*ABOUT THIS TASK*:
Somewhere below, one line contains "list read 0. -/" and a later line contains "else if o < 0x30000 then 0". Output those two lines and everything between them exactly, and nothing else.

(Beginning of MATERIAL SHOWN)

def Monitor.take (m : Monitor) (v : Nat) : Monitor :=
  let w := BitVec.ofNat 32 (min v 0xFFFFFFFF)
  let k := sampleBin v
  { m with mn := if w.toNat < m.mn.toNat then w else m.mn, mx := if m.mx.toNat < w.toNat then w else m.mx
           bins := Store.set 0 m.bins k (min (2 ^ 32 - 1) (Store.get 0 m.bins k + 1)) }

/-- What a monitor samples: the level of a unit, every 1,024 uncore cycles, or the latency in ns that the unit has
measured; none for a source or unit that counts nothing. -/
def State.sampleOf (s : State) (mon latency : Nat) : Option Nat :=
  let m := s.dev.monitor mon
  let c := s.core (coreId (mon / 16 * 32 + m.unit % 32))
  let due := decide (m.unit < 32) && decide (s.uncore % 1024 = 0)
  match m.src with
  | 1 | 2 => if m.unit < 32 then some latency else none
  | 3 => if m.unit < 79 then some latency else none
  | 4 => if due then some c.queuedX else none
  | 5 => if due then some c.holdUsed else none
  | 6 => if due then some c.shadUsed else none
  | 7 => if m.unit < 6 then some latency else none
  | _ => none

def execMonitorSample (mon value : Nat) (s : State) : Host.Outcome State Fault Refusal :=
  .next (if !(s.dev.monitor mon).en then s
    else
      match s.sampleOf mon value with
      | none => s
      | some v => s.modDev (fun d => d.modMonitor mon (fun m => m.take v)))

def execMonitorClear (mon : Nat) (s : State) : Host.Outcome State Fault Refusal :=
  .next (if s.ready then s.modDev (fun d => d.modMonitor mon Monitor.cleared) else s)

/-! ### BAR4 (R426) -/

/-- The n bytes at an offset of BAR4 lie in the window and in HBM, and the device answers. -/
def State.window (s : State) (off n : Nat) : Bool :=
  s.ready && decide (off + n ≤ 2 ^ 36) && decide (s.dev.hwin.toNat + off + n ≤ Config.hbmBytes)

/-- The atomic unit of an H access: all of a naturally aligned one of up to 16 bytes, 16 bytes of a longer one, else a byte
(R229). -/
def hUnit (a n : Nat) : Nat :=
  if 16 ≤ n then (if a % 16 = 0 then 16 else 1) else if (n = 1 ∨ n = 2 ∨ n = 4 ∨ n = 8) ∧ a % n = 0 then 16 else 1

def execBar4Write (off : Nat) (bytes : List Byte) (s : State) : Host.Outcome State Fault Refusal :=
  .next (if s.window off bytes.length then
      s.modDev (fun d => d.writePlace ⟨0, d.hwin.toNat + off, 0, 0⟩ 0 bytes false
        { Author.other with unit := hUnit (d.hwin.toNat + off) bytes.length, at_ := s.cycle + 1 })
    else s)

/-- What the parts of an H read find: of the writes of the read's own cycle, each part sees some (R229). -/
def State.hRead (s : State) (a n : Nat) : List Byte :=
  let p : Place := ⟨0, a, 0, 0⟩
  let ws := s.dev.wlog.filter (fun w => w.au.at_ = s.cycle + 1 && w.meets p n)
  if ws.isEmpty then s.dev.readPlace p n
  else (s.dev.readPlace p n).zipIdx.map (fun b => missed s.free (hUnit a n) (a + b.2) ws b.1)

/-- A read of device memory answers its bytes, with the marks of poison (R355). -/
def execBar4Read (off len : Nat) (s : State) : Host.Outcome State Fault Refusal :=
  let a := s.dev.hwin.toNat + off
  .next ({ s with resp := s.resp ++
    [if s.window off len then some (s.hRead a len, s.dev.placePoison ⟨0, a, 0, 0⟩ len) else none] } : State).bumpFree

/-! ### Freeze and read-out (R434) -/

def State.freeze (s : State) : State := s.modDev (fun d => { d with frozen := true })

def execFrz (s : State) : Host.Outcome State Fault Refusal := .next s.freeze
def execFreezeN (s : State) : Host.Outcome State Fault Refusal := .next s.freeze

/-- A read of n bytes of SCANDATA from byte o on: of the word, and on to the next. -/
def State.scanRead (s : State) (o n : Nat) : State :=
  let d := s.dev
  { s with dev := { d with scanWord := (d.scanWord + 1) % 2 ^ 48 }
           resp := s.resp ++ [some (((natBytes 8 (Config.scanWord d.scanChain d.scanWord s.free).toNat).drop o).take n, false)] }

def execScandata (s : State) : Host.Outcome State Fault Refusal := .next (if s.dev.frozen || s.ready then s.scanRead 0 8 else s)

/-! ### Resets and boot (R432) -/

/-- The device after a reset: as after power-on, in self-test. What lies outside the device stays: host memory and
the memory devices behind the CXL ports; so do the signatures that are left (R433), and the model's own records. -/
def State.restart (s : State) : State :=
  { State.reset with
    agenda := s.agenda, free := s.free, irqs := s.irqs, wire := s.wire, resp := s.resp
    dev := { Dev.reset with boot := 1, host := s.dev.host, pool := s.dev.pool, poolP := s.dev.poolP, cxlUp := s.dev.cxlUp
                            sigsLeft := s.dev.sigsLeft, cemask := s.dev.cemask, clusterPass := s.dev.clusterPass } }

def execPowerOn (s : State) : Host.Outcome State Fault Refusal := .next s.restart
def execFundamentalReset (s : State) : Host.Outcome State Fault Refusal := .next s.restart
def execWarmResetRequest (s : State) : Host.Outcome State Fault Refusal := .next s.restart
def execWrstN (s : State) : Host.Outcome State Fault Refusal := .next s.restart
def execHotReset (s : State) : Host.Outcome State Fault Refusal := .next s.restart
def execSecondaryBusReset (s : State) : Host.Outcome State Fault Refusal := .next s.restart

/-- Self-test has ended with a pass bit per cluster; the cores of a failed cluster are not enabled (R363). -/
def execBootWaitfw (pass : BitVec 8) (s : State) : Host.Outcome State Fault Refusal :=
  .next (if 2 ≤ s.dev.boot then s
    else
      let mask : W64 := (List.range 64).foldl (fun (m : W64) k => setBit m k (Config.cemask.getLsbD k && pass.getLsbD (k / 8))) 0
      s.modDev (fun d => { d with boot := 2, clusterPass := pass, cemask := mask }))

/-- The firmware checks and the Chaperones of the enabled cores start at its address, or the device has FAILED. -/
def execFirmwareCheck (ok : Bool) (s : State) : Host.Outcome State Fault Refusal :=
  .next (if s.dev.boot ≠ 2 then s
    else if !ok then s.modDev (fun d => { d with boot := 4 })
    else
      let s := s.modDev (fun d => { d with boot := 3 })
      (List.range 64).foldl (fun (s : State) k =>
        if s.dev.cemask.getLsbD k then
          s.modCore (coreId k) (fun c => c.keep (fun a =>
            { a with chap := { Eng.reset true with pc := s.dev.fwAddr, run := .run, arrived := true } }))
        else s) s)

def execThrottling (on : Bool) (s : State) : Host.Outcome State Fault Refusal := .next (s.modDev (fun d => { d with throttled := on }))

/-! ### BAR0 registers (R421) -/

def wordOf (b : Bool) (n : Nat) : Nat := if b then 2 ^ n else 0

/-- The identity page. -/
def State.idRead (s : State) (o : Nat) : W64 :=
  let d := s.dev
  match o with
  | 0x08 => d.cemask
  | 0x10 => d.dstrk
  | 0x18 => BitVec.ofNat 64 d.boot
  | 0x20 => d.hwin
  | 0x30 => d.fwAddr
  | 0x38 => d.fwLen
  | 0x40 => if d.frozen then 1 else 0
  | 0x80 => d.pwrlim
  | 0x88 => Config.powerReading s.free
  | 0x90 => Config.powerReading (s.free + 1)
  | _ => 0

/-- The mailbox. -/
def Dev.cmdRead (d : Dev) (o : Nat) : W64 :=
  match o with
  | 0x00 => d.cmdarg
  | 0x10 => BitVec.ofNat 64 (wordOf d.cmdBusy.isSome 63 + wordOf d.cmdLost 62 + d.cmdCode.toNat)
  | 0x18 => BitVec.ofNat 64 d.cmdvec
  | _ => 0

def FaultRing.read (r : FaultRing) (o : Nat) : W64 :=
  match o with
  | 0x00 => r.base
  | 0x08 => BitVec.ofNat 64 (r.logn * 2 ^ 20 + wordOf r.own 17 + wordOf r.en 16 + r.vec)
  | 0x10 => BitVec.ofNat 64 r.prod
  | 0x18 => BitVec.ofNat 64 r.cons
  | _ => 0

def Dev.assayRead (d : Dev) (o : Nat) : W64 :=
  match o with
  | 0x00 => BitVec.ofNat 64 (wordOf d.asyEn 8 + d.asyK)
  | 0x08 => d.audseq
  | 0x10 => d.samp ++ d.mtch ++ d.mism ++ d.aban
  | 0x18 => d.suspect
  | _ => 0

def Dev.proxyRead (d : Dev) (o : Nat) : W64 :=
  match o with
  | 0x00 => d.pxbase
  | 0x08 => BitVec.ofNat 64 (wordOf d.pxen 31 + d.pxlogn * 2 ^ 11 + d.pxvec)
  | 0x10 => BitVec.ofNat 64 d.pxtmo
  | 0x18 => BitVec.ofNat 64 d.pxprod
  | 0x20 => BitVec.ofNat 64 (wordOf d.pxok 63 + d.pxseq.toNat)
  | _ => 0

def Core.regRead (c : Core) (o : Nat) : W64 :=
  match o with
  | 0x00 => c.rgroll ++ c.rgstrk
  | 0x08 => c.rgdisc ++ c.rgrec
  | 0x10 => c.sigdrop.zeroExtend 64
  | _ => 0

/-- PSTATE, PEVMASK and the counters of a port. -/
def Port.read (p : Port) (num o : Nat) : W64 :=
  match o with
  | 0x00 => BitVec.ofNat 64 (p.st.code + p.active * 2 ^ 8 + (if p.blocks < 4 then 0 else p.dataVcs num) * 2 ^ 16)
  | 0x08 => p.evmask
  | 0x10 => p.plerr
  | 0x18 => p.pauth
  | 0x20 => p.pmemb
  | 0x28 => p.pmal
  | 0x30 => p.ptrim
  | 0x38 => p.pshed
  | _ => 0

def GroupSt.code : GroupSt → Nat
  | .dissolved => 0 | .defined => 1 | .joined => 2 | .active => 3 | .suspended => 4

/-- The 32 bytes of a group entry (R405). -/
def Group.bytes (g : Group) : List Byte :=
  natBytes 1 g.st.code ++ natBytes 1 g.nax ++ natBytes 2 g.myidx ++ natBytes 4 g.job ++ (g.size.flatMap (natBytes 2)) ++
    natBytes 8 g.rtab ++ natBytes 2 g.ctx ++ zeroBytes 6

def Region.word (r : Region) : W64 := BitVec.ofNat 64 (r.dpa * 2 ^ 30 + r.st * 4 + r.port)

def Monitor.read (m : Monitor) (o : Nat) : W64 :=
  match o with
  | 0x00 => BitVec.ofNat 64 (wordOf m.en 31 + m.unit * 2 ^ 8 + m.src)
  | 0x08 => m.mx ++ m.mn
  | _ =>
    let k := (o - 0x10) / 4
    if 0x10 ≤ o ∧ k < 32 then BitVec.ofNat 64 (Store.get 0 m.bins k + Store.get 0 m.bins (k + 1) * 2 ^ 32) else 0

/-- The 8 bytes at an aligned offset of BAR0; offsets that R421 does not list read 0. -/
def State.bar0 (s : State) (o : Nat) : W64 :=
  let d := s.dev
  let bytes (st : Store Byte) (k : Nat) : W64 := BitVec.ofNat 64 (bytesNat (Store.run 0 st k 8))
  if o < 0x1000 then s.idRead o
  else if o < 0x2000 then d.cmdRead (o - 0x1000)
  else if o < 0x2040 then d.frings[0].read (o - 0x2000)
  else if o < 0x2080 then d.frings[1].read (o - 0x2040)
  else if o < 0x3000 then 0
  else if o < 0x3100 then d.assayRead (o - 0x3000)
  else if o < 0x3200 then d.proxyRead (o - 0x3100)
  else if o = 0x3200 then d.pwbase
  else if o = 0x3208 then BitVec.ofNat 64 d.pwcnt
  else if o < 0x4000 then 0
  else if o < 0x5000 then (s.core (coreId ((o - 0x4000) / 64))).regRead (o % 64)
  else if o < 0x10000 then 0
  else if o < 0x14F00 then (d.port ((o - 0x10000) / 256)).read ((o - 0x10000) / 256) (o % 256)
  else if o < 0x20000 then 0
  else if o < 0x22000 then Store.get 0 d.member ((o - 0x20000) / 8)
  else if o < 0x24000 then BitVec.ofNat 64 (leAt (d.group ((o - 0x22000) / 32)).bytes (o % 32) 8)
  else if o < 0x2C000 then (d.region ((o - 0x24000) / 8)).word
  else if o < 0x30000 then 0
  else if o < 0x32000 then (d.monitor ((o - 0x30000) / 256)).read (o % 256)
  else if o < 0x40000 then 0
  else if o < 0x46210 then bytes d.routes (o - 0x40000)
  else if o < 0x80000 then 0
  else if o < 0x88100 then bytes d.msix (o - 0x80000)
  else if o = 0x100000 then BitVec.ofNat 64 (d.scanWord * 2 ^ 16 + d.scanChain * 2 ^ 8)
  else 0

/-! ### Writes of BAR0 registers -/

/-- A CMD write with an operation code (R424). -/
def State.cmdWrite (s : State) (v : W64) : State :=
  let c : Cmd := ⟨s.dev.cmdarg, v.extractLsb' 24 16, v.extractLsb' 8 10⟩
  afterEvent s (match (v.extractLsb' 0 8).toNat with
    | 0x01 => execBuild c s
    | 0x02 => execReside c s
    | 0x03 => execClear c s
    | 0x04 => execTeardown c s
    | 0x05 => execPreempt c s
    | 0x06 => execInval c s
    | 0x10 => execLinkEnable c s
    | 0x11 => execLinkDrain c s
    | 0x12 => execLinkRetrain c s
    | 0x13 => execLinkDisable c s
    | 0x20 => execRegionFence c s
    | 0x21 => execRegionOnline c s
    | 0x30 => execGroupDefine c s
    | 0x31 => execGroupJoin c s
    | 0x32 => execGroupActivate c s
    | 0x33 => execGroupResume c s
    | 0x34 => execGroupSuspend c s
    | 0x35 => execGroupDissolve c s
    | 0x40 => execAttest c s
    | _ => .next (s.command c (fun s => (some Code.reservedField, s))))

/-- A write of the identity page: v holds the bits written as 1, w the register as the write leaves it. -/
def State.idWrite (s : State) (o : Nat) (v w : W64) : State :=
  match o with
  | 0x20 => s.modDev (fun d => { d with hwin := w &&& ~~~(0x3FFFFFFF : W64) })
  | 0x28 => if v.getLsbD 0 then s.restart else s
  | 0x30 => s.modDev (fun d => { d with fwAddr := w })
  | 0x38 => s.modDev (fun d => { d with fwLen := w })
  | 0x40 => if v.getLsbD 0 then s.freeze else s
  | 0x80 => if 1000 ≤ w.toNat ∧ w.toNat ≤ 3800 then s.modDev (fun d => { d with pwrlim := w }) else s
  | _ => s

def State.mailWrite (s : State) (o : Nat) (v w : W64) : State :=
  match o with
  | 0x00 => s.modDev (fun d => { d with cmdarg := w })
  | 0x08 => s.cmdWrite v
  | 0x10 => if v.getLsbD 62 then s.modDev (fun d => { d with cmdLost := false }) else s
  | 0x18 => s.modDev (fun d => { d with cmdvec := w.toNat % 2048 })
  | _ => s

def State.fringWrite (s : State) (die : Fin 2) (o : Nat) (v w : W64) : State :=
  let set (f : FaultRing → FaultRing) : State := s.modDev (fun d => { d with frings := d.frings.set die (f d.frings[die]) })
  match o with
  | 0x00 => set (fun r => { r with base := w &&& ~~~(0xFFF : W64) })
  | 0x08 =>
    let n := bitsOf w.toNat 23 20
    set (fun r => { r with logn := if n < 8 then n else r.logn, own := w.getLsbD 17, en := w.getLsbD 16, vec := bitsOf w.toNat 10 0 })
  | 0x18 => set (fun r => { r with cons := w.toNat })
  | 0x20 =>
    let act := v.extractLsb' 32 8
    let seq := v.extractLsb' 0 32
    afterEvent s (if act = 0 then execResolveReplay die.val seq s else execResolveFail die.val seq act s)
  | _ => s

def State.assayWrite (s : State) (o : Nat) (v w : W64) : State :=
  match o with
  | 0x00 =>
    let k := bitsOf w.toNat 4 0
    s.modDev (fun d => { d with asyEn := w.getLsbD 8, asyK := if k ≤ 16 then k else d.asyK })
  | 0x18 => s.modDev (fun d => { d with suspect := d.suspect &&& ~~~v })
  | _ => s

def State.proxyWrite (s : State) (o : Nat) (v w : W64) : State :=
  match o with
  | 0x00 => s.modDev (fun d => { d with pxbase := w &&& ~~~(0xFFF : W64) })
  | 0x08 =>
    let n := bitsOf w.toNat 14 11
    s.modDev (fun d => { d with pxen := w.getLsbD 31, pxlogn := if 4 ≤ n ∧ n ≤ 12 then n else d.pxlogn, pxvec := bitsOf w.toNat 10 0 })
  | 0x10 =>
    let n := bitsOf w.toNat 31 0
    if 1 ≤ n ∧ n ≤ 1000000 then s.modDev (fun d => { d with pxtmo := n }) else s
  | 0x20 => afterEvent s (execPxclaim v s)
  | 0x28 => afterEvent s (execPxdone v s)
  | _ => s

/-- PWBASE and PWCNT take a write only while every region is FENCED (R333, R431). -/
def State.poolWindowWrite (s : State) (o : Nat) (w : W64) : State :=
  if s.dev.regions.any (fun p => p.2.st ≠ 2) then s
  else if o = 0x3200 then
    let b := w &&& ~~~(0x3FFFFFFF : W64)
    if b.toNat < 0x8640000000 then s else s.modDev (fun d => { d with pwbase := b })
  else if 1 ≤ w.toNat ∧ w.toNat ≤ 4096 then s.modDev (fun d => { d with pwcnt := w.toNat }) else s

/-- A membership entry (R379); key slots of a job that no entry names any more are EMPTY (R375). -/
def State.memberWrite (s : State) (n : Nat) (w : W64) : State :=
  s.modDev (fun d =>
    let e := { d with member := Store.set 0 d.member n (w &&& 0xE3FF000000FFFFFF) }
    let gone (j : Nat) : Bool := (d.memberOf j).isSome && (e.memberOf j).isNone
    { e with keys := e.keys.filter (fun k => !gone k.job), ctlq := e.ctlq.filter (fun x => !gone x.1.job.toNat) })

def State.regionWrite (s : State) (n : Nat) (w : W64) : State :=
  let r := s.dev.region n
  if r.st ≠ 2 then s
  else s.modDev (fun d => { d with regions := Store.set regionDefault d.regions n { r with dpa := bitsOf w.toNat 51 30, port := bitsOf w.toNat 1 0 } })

(End of MATERIAL SHOWN)

*SOLUTION*:
/-- The 8 bytes at an aligned offset of BAR0; offsets that R421 does not list read 0. -/
def State.bar0 (s : State) (o : Nat) : W64 :=
  let d := s.dev
  let bytes (st : Store Byte) (k : Nat) : W64 := BitVec.ofNat 64 (bytesNat (Store.run 0 st k 8))
  if o < 0x1000 then s.idRead o
  else if o < 0x2000 then d.cmdRead (o - 0x1000)
  else if o < 0x2040 then d.frings[0].read (o - 0x2000)
  else if o < 0x2080 then d.frings[1].read (o - 0x2040)
  else if o < 0x3000 then 0
  else if o < 0x3100 then d.assayRead (o - 0x3000)
  else if o < 0x3200 then d.proxyRead (o - 0x3100)
  else if o = 0x3200 then d.pwbase
  else if o = 0x3208 then BitVec.ofNat 64 d.pwcnt
  else if o < 0x4000 then 0
  else if o < 0x5000 then (s.core (coreId ((o - 0x4000) / 64))).regRead (o % 64)
  else if o < 0x10000 then 0
  else if o < 0x14F00 then (d.port ((o - 0x10000) / 256)).read ((o - 0x10000) / 256) (o % 256)
  else if o < 0x20000 then 0
  else if o < 0x22000 then Store.get 0 d.member ((o - 0x20000) / 8)
  else if o < 0x24000 then BitVec.ofNat 64 (leAt (d.group ((o - 0x22000) / 32)).bytes (o % 32) 8)
  else if o < 0x2C000 then (d.region ((o - 0x24000) / 8)).word
  else if o < 0x30000 then 0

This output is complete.